Nahuel Iribarren

Personal information
- Full name: Nahuel Nicolás Iribarren
- Date of birth: 2 February 1988 (age 38)
- Place of birth: Posadas, Argentina
- Height: 1.87 m (6 ft 2 in)
- Position: Centre-back

Team information
- Current team: Almirante Brown

Youth career
- San Lorenzo

Senior career*
- Years: Team / Apps / (Gls)
- 2010: San Lorenzo / 3 / (0)
- 2010: → Ferro Carril Oeste (loan) / 0 / (0)
- 2011–2012: Almagro / 5 / (0)
- 2012–2013: Rosamonte / 18 / (1)
- 2013–2014: Sarmiento / 11 / (0)
- 2014–2015: Colegiales / 37 / (3)
- 2016–2017: Estudiantes BA / 44 / (1)
- 2017–2018: Fernando Cáceres
- 2018–2021: Platense / 54 / (1)
- 2022: Blooming / 22 / (0)
- 2023: Almirante Brown / 10 / (0)
- 2023–2024: Deportivo Riestra / 23 / (1)
- 2024: Universidad Central / 5 / (0)
- 2025–: Almirante Brown / 7 / (0)

= Nahuel Iribarren =

Argentine footballer

Nahuel Nicolás Iribarren (born 2 February 1988) is an Argentine professional footballer who plays as a centre-back for Almirante Brown.

==Career==
San Lorenzo were Iribarren's first club.

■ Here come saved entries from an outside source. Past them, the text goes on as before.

-- ==== Sys2Proof/Syntax.lean ====
section
/-! DEFINITION. The instructions and steps of the Ubierna 9640: one constructor per row of the opcode table.
Rows with a word carry the fields of that word (10 R216, 14 R299); rows without one (steps of the device) carry the
agents or inputs that they concern; of these, the steps that a program needs in order to go on come first (the order
carries no meaning). -/

namespace Sys2Proof

/-- Who writes or reads a device register (18 R373, R380; 02 R55). -/
inductive Agent where
  /-- the elected owner -/
  | owner
  /-- firmware on the management core -/
  | firmware
  /-- the hypervisor function of partition `p` -/
  | hv (p : Nat)
  /-- a grove of partition `p` on a core -/
  | groveOf (p : Nat)
  /-- any other master, by its ID -/
  | master (id : Nat)
deriving DecidableEq, Repr, Inhabited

Diego Simeone oversaw the defender's breakthrough into senior football in 2009–10, as Iribarren made three appearances across fixtures against Rosario Central, Arsenal de Sarandí and Gimnasia y Esgrima. Ahead of the 2010–11 campaign, Iribarren completed a loan move to Ferro Carril Oeste. He returned to his parent team months later after no competitive matches in Primera B Nacional. In January 2011, Iribarren switched to Almagro. Further stints with Rosamonte and Sarmiento in Torneo Argentino B followed - bringing twenty-nine games and one goal in the fourth tier.

On 30 June 2014, Iribarren joined Primera B Metropolitana side Colegiales. He remained for two seasons, making thirty-seven appearances and netting three goals; as well as receiving two red cards within a month of each other during the 2015 season. Iribarren then moved across the division to play for Estudiantes. After one goal in forty-seven encounters for Estudinates, Iribarren signed with regional league outfit Fernando Cáceres. In January 2018, Platense signed Iribarren. His first campaign ended with promotion as champions, as they beat his former club Estudiantes in a promotion play-off to collect the title.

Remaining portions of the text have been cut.